Place Report: A New Canyon in Cambridge: Cambridge Crossing

Place Report: A New Canyon in Cambridge: Cambridge Crossing

Cambridge Crossing
Cambridge Crossing

It doesn't make any sense geologically, but there's a canyon emerging in Cambridge.

A remote urban canyon, surrounded by tall cliffs of glass, metal, and concrete. 

A meadow runs through it. And a little stream

It even has a small flock of cranes.

No, not this kind this kind:

crane
photo by ShamiqueF https://commons.wikimedia.org/wiki/File:Moment_before_fly.jpg

This kind:

cranes

Oh yeah, the name of this urban canyon is Cambridge Crossing. It's way over on the far eastern tip of Cambridge: past Kendall Sq., past Lechmere, past even East Cambridge.

It's east east Cambridge.

It's as far as you can go, before you bump into the rail yards, and Route 93, and splash into Boston Harbor.

Here's a video: A New Canyon in Cambridge: Cambridge Crossing.

Information from Max (who has published 3 videos on the project)

  • Cambridge Crossing is a part of Cambridge formerly called North Point.
  • The land recently sold for around $300 million.
  • MIT is less than two miles away; Harvard is just a tad over two miles away.
  • The area is roughly the shape of a triangle.

Thanks Max. 

What I was curious about

How people who work and live in the Cambridge Crossing canyon will connect with Kendall Square, which is the marquee, tech-hub, north star that's influencing expectations for this development.

So I took a walk.

Through "CX Common," down East Street, and under the new Green Line MBTA extension: the most direct route to Kendall Square.

That led me into Lechmere Square, a yawning expanse of intimidating intersections.

Lechmere Square

Conclusion: Cambridge Crossing's developers have a lot of work to do to make this a pleasant walk to and from work.

On the way back I looked under the Green Line tracks. I saw a ghostly, windblown shroud next to staircases that may someday be clogged with commuters.   

Green Line

Then I walked back to the quiet canyon.

A few signs of life 

  1. A restaurant: the Lexington
  2. A bistro that was actually kind of busy when I was there

Two predictions:

1. The promotions team at Cambridge Crossing probably took the summer of 2020 off, but I bet things will ramp up during the summer of 2021, centered around CX Common:  expect live music, food trucks, lawn games, craft drinks...
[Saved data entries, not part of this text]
/-! Admission (R59-R61). -/

/-- Held prime work that may be presented, by ring number, in ring order. -/
def State.heldPrimes (s : State) : List Work :=
  (s.work.filter (fun w => w.isHeld && w.isPrime && s.mayBegin w)) |> sortBy (fun a b =>
    decide (a.ring < b.ring) || (a.ring == b.ring && decide (a.id ≤ b.id)))

/-- The slice is quiescing: its prime descriptors are presented as if L were set (R283). -/
def State.quiescing (s : State) (slice : Nat) : Bool := (s.sliceAt slice).st == .quiescing

/-- Coverage at this boundary (R59), of the descriptors that arrived before it. -/
def State.coverPrimes (s : State) : State :=
  (s.heldPrimes.filter (fun w => decide (w.heldAt < s.now))).foldl (fun s w =>
    let sl := s.sliceAt w.slice
    let covered := (s.work.filter (fun v => v.isHeld && v.isPrime && v.slice == w.slice && v.cover.isSome)).length
    if w.cover.isSome || sl.st != .active || decide (sl.tokLeft ≤ covered) then s
    else s.modWork w.id (fun v => { v with cover := some s.now })) s

/-- Place of held prime work in the order of R59, R61 and R283: those held a grain, covered ones by boundary, then L and
the slices that quiesce. -/
def State.primeRank (s : State) (w : Work) : Nat × Nat :=
  if s.now ≤ w.heldAt then (3, 0)
  else if s.quiescing w.slice then (if w.first then 0 else 2, s.now + 1)
  else
    match w.cover with
    | some g => (if w.first then 0 else 1, g)
    | none => if w.flagL then (if w.first then 0 else 2, s.now + 1) else (3, 0)

/-- The held prime work in that order. -/
def State.primeOrder (s : State) : List Work :=
  s.heldPrimes |> sortBy (fun a b =>
    let x := s.primeRank a
    let y := s.primeRank b
    decide (x.1 < y.1) || (x.1 == y.1 && (decide (x.2 < y.2) ||
      (x.2 == y.2 && (decide (a.ring < b.ring) || (a.ring == b.ring && decide (a.id ≤ b.id)))))))

/-- Progress of one presenting boundary: rings held, keys presented, operations presented. -/
structure Presenting where
  st : State
  keys : List (Nat × Nat × Nat)
  count : Nat

/-- An earlier prime descriptor of its ring is still held. -/
def State.primeBehind (s : State) (w : Work) : Bool :=
  s.work.any (fun v => v.ring == w.ring && decide (v.id < w.id) && v.isHeld && v.isPrime)

/-- Journal room that a TALLY_ADJUST needs: the reservation of a record of one entry (R181 check 15, R199). -/
def adjustBytes : Nat := reservation 1

/-- Admission of one operation: token, conditions 1, 2, 4 and 6, journal room (R199), stage 1. -/
def State.admitPrime (s : State) (w : Work) : State :=
  let sl := s.sliceAt w.slice
  let s := if w.cover.isSome then s.modSlice w.slice (fun x => { x with tokLeft := x.tokLeft - 1 }) else s
  let c1 := w.cover.isNone && sl.st != .quiescing
  let conds := (if c1 then [1] else []) ++ (if 0 < w.extraSteps then [2] else []) ++
    (if s.pwr.holdOk && !s.nv.wt then [] else [4]) ++ (if sl.st == .active then [] else [6])
  let s := { s with sched := { s.sched with lanesFree := s.sched.lanesFree - 1 } }
  let room := if w.opcode == 0x1011 && decide (adjustBytes ≤ s.roomOf w.slice) then adjustBytes else 0
  let s := s.modWork w.id (fun v =>
    { v with admitted := some s.now, lateConds := conds, extra := w.extraSteps, first := false, reserved := room })
  match s.workAt w.id with
  | none => s
  | some v => s.primeEnter v

/-- One operation at a presenting boundary. -/
def presentPrime (p : Presenting) (w : Work) : Presenting :=
  let s := p.st
  let clash := match w.primeKey with | some k => p.keys.contains k | none => false
  let keys := match w.primeKey with | some k => k :: p.keys | none => p.keys
  if (s.primeRank w).1 = 3 || s.primeBehind w || decide (8 ≤ p.count) || s.sched.lanesFree = 0 then p
  else if clash then { p with st := s.modWork w.id (fun v => { v with first := true }) }
  else { st := s.admitPrime w, keys := keys, count := p.count + 1 }

/-- A waiting operation whose wait has ended takes a lane (R64). -/
def resumePrime (p : Presenting) (w : Work) : Presenting :=
  let s := p.st
  let clash := match w.primeKey with | some k => p.keys.contains k | none => false
  if s.sched.lanesFree = 0 || clash then p
  else
    let t := s.primeEnter w
    let runs := ((t.workAt w.id).map (fun v => v.activeAt 1)).getD false
    if runs then
      { p with st := { t with sched := { t.sched with lanesFree := t.sched.lanesFree - 1 } },
               keys := match w.primeKey with | some k => k :: p.keys | none => p.keys }
    else { p with st := t }

/-- The boundaries of slots 0 to 18 admit prime operations, once each (R52, R59), ahead of the class-1 admissions of the
boundary (R184). Covered descriptors are presented first, so that R60 holds; then operations whose wait under condition 3
has ended take lanes, then uncovered descriptors: the order of the two last is the model's choice (log entry 54). -/
def State.primeAdmission (s : State) : State :=
  if !s.serviceable || s.now % scruple == 19 || s.sched.primeDone || s.sched.admitDone then s
  else
    let s := s.coverPrimes
    let order := s.primeOrder
    let covered (w : Work) : Bool := decide ((s.primeRank w).1 = 0) || decide ((s.primeRank w).2 ≤ s.now)
    let p := (order.filter covered).foldl presentPrime { st := s, keys := [], count := 0 }
    let waiting := p.st.work.filter (fun w => w.isPrime && w.activeAt 0)
    let p := waiting.foldl resumePrime p
    let p := (order.filter (fun w => !covered w)).foldl presentPrime p
    { p.st with sched := { p.st.sched with primeDone := true } }

/-- PRIME_ADMISSION. -/
def execPrimeAdmission (s : State) : Host.Outcome State Fault Refusal := .next s.primeAdmission

/-! Stage 2 (R30). -/

/-- Stage 2 of the operation has ended: boundary g + 2 for one admitted at boundary g. Until then nothing of it is visible
and a level-2 event squashes it (R30, R64). Operations on one counter or tally take effect in admission order (R61). -/
def State.stage2 (s : State) (w : Work) : Bool :=
  w.activeAt 1 && (match w.admitted with | some g => decide (g + 2 + w.extra ≤ s.now) && !s.primeBefore w g | none => false)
The goal: get Cambridge Crossing into the mental maps of area residents. 

2. Lechmere Square will get a lot of attention, and development -- aimed at making it less of a barren, disorienting expanse of traffic confusion.

Finally

Back to my original mission:  my walk from Cambridge Crossing to the outskirts of Kendall Square.

It was surprisingly short, maybe five or six minutes.

So if the Cambridge Crossing developers can make the Lechmere Square gauntlet a little friendlier (which could take years) this remote canyon could be the new eastern tip of the city: East East Cambridge, or maybe East Cambridge East.